In Count I, Medley claims that while she was in the custody of Turner and Thompson, Turner assaulted her and Thompson failed to intervene, denying her right to due process by use of excessive force in violation of 42 U.S.C. § 1983. In Count II, Medley claims that Turner and Thompson have conspired to “cover-up the use of excessive force upon [her],” in violation of 42 U.S.C. § 1985. In Count III, Medley alleges that Turner committed an assault and battery upon her while she was handcuffed to a metal bar for purposes of “interrogation.” In Count IV, Medley seeks relief for intentional infliction of emotional distress, alleging that Turner assaulted her, and Thompson, who saw Turner begin to assault her, “did nothing to prevent” him from acting. In Count V, Medley contends that Culloton, Kavanagh and Larson (“CPD defendants”), violated § 1983 when they failed to protect her from the alleged assault and battery by Turner. In Count VI, Medley claims that the CPD defendants were negligent when they failed to protect Medley from assault.
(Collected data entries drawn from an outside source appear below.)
-- ==== Sys2Proof/Machine/Panor.lean ====
section
/-! DEFINITION. The Panor volume: its layout on a magazine's blocks, records, entries, the journal, and what a mount finds (R252 to R262, R265). -/
namespace Sys2Proof.Machine

/-- A structure with its CRC-32C behind it. -/
def sealed (l : List Byte) : List Byte := l ++ beBytes 4 (crc32c l)
/-- The number in `k` bytes from an offset. -/
def be (l : List Byte) (off k : Nat) : Nat := beNum ((l.drop off).take k)
/-- The structure of `n` bytes carries its own CRC. -/
def sealOk (l : List Byte) (n : Nat) : Bool := decide (n ≤ l.length) && be l (n - 4) 4 == crc32c (l.take (n - 4))
/-- A Dater time at an offset. -/
def dtAt (l : List Byte) (off : Nat) : DTime :=
  { sec := BitVec.ofNat 48 (be l off 6), ns := BitVec.ofNat 32 (be l (off + 6) 4), frac := BitVec.ofNat 16 (be l (off + 10) 2) }

def ones32 : Nat := 0xFFFFFFFF
def ones64 : Nat := 0xFFFFFFFFFFFFFFFF

/-! ### Regions (R252) -/

def shelfCount (nsze : Nat) : Nat := min 524288 ((nsze - 256) / 16384 - 2)
def invLba (copyB : Bool) : Nat := if copyB then 2304 else 256
def journalLba (seq : Nat) : Nat := 4352 + seq % 16384
def shelfLba (k : Nat) : Nat := 32768 + 16384 * k
def shelfBytes : Nat := 67108864

/-- Bytes cut into blocks from an LBA on. -/
def blocksFrom (lba : Nat) (l : List Byte) : List (Nat × List Byte) :=
  (List.range (ceilDiv l.length 4096)).map fun i => (lba + i, padTo 4096 ((l.drop (4096 * i)).take 4096))

/-- A block that holds only 0 is not listed. -/
def Mag.block (m : Mag) (lba : Nat) : List Byte := padTo 4096 (Tab.get (fun _ => []) m.media lba)
def Mag.setBlock (m : Mag) (lba : Nat) (l : List Byte) : Mag :=
  { m with media := Tab.set (fun _ => []) m.media lba (if l.all (· == 0#8) then [] else l) }
def Mag.write (m : Mag) (l : List (Nat × List Byte)) : Mag := l.foldl (fun m q => m.setBlock q.1 q.2) m
/-- Bytes of `n` blocks. -/
def Mag.read (m : Mag) (lba n : Nat) : List Byte := (List.range n).flatMap fun i => m.block (lba + i)

/-! ### Entries (R255, R258) -/

def TakeEntry.bytes (e : TakeEntry) : List Byte :=
  sealed (padTo 252 (beBytes 4 e.number ++ beBytes 1 e.state ++ beBytes 1 e.layout ++ beBytes 1 e.stripe ++ beBytes 1 e.codec ++ padTo 16 e.name ++
    padTo 16 e.partner ++ beBytes 4 e.first ++ beBytes 4 e.last ++ beBytes 4 e.pictures ++ beBytes 4 e.firstShelf ++ beBytes 4 e.shelves ++
    beBytes 8 e.length ++ beBytes 8 e.aidOff ++ beBytes 4 e.aidLen ++ e.start.bytes ++ e.fin.bytes ++ beBytes 8 e.digest ++ beBytes 8 e.seqId ++
    beBytes 4 e.flags))

def parseTake (l : List Byte) : Option TakeEntry :=
  if be l 0 4 = 0 then none
  else some
    { number := be l 0 4, state := be l 4 1, layout := be l 5 1, stripe := be l 6 1, codec := be l 7 1, name := (l.drop 8).take 16,
      partner := (l.drop 24).take 16, first := be l 40 4, last := be l 44 4, pictures := be l 48 4, firstShelf := be l 52 4,
      shelves := be l 56 4, length := be l 60 8, aidOff := be l 68 8, aidLen := be l 76 4, start := dtAt l 80, fin := dtAt l 92,
      digest := be l 104 8, seqId := be l 112 8, flags := be l 120 4 }

def AidEntry.bytes (e : AidEntry) : List Byte :=
  sealed (padTo 188 (beBytes 4 e.num ++ beBytes 4 e.flags ++ beBytes 8 e.off ++ beBytes 4 e.len ++ beBytes 4 e.epoch ++ beBytes 8 e.digest ++
    ((List.range 6).flatMap fun i => (e.stamps.getD i DTime.none).bytes) ++ padTo 32 e.sha ++ beBytes 4 e.mark ++ padTo 16 e.note))

def parseAid (l : List Byte) : AidEntry :=
  { num := be l 0 4, flags := be l 4 4, off := be l 8 8, len := be l 16 4, epoch := be l 20 4, digest := be l 24 8,
    stamps := (List.range 6).map fun i => dtAt l (32 + 12 * i), sha := (l.drop 104).take 32, mark := be l 136 4, note := (l.drop 140).take 16 }

def AidEntry.key (e : AidEntry) : Bool := bitAt e.flags 0
def AidEntry.gap (e : AidEntry) : Bool := bitAt e.flags 1
/-- The entry with a mark. -/
def AidEntry.withMark (e : AidEntry) (code : Nat) (note : List Byte) : AidEntry := { e with flags := setBits e.flags 7 1 1, mark := code, note }
/-- The entry of a relocated record. -/
def AidEntry.moveTo (e : AidEntry) (off len flags : Nat) : AidEntry :=
  { e with off, len, flags := setBits (setBits e.flags 3 1 1) 2 1 (if bitAt flags 0 then 1 else bits e.flags 2 1) }
/-- The entry with its commit stamp. -/
def AidEntry.stamped (e : AidEntry) (t : DTime) : AidEntry := { e with stamps := e.stamps.set 5 t }

/-- The entries of a finding aid's or an aid group's bytes. -/
def parseAids (l : List Byte) : Nat → List AidEntry
  | 0 => []
  | n + 1 => if l.length < 192 then [] else parseAid (l.take 192) :: parseAids (l.drop 192) n

/-- The data of a final finding aid (R259). -/
def finalAidBytes (l : List AidEntry) : List Byte :=
  padTo 64 (beBytes 4 l.length ++ beBytes 4 (l.filter (·.key)).length) ++ l.flatMap (·.bytes) ++ (l.filter (·.key)).flatMap fun e => beBytes 4 e.num

/-! ### Records (R257) -/

/-- Length of a record on its blocks. -/
def recSpan (len : Nat) : Nat := 4096 * ceilDiv (64 + len) 4096
def recordBytes (num kind flags : Nat) (data : List Byte) : List Byte :=
  padTo (recSpan data.length) (sealed (padTo 60 (beBytes 4 0x504E5052 ++ beBytes 4 num ++ beBytes 4 data.length ++ beBytes 1 kind ++
    beBytes 1 flags ++ beBytes 2 0 ++ sha256 data)) ++ data)

/-- The block at an offset of a take whose chain is given. -/
def takeLba (chain : List Nat) (o : Nat) : Nat := shelfLba (chain.getD (o / shelfBytes) 0) + o % shelfBytes / 4096
/-- Bytes of a take. -/
def Mag.takeBytes (m : Mag) (chain : List Nat) (o n : Nat) : List Byte :=
  (((List.range (ceilDiv (o % 4096 + n) 4096)).flatMap fun i => m.block (takeLba chain (o / 4096 * 4096 + 4096 * i))).drop (o % 4096)).take n
/-- A record's blocks for writing. -/
def takeBlocks (chain : List Nat) (o : Nat) (l : List Byte) : List (Nat × List Byte) :=
  (blocksFrom 0 l).map fun q => (takeLba chain (o + 4096 * q.1), q.2)

/-- The record at an offset: its data where its header stands, and whether its checks pass (R280). -/
def Mag.recordAt (m : Mag) (chain : List Nat) (o len : Nat) : List Byte × Bool :=
  let h := m.takeBytes chain o 64
  let d := m.takeBytes chain (o + 64) len
  (d, be h 0 4 == 0x504E5052 && sealOk h 64 && be h 8 4 == len && decide ((h.drop 16).take 32 = sha256 d))

/-! ### Journal (R260, R261) -/

def jrnBlock (ty seq take : Nat) (t : DTime) (body : List Byte) : List Byte :=
  sealed (padTo 4092 (beBytes 4 0x504E4A52 ++ beBytes 4 ty ++ beBytes 8 seq ++ beBytes 4 take ++ beBytes 4 0 ++ t.bytes ++ body))

def commitBody (durable first last aidOff aidLen : Nat) (t : DTime) (shelves : List Nat) : List Byte :=
  beBytes 8 durable ++ beBytes 4 first ++ beBytes 4 last ++ beBytes 8 aidOff ++ beBytes 4 aidLen ++ t.bytes ++ beBytes 2 shelves.length ++
  beBytes 2 0 ++ shelves.flatMap (beBytes 4)
def markBody (pic code : Nat) (note : List Byte) : List Byte := beBytes 4 pic ++ beBytes 4 code ++ padTo 16 note
def moveBody (pic off len flags : Nat) : List Byte := beBytes 4 pic ++ beBytes 8 off ++ beBytes 4 len ++ beBytes 4 flags

/-- The valid record with a sequence number. -/
def Mag.journalAt (m : Mag) (seq : Nat) : Option (List Byte) :=
  let b := m.block (journalLba seq)
  if be b 0 4 = 0x504E4A52 ∧ be b 8 8 = seq ∧ sealOk b 4096 = true then some b else none

/-! ### Volume tables (R254 to R256, R265 step 3) -/

def Volume.slot (v : Volume) (i : Nat) : Option TakeEntry := Tab.get (fun _ => none) v.slots i
def Volume.setSlot (v : Volume) (i : Nat) (e : Option TakeEntry) : Volume := { v with slots := Tab.set (fun _ => none) v.slots i e }
def Volume.shelfOf (v : Volume) (k : Nat) : Nat × Nat := Tab.get (fun _ => (0, 0)) v.shelf k
def Volume.setShelf (v : Volume) (k : Nat) (e : Nat × Nat) : Volume := { v with shelf := Tab.set (fun _ => (0, 0)) v.shelf k e }
/-- The slot of a take. -/
def Volume.slotOf (v : Volume) (take : Nat) : Option Nat := (v.slots.find? fun q => (match q.2 with | some e => e.number == take | none => false)).map (·.1)
def Volume.take (v : Volume) (take : Nat) : Option TakeEntry := (v.slotOf take).bind v.slot
/-- The lowest free slot, of 4,096. -/
def Volume.freeSlot (v : Volume) : Option Nat := if v.slots.length < 4096 then (List.range (v.slots.length + 1)).find? fun i => (v.slot i).isNone else none
/-- A chain from its head. -/
def Volume.chainFrom (v : Volume) : Nat → Nat → List Nat
  | 0, _ => []
  | n + 1, k => if k = ones32 then [] else k :: v.chainFrom n (v.shelfOf k).2
def Volume.chain (v : Volume) (e : TakeEntry) : List Nat := v.chainFrom e.shelves e.firstShelf

/-- A chain grows by shelves. -/
def Volume.appendShelves (v : Volume) (take : Nat) (old new : List Nat) : Volume :=
  let all := old ++ new
  (all.zip (all.drop 1 ++ [ones32])).foldl (fun v q => v.setShelf q.1 (take, q.2)) v

/-- A take is gone: its slot and its shelves are free. -/
def Volume.drop (v : Volume) (take : Nat) : Volume :=
  let v := match v.slotOf take with | some i => v.setSlot i none | none => v
  { v with shelf := v.shelf.filter fun q => q.2.1 != take }

/-- What a COMMIT does to a take's entry and its chain. -/
def Volume.commit (v : Volume) (take durable last : Nat) (shelves : List Nat) : Volume :=
  match v.slotOf take, v.take take with
  | some i, some e =>
    let old := v.chain e
    let v := v.appendShelves take old shelves
    v.setSlot i (some { e with length := durable, last, firstShelf := (old ++ shelves).headD ones32, shelves := e.shelves + shelves.length })
  | _, _ => v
Currently pending before the court are motions for summary judgment filed by defendant Thompson (# 108) and the CPD (# 115). Medley has not filed cross-motions. Also before the court is CPD’s Motion to Substitute (# 132-1) and Strike (# 132-2) portions of Medley’s Rule 12(N) statement of facts. After careful review, the court finds that the CPD defendants are entitled to summary judgment. 1 Thompson’s Motion for Summary Judgment is denied. CPD’s Motion to Substitute and Strike is moot.

LEGAL STANDARDS

Rule 56(c) of the Federal Rules of Civil Procedure provides that summary judgment “shall be rendered forthwith if the pleadings, depositions, answers to interrogatories, and admissions on file, together with the affidavits, if any, show that there is no genuine issue as to any material fact and that the moving party is entitled to a judgment as a matter of law.” Anderson v. Liberty Lobby, Inc., 477 U.S. 242, 247, 106 S.Ct. 2505, 2509-10, 91 L.Ed.2d 202 (1985). “By its very terms, this standard provides that the mere existence of some alleged factual dispute between the parties will not defeat an otherwise properly supported motion for summary judgment; the requirement is that there is no genuine issue of material fact.” Id. at 248, 106 S.Ct. at 2510.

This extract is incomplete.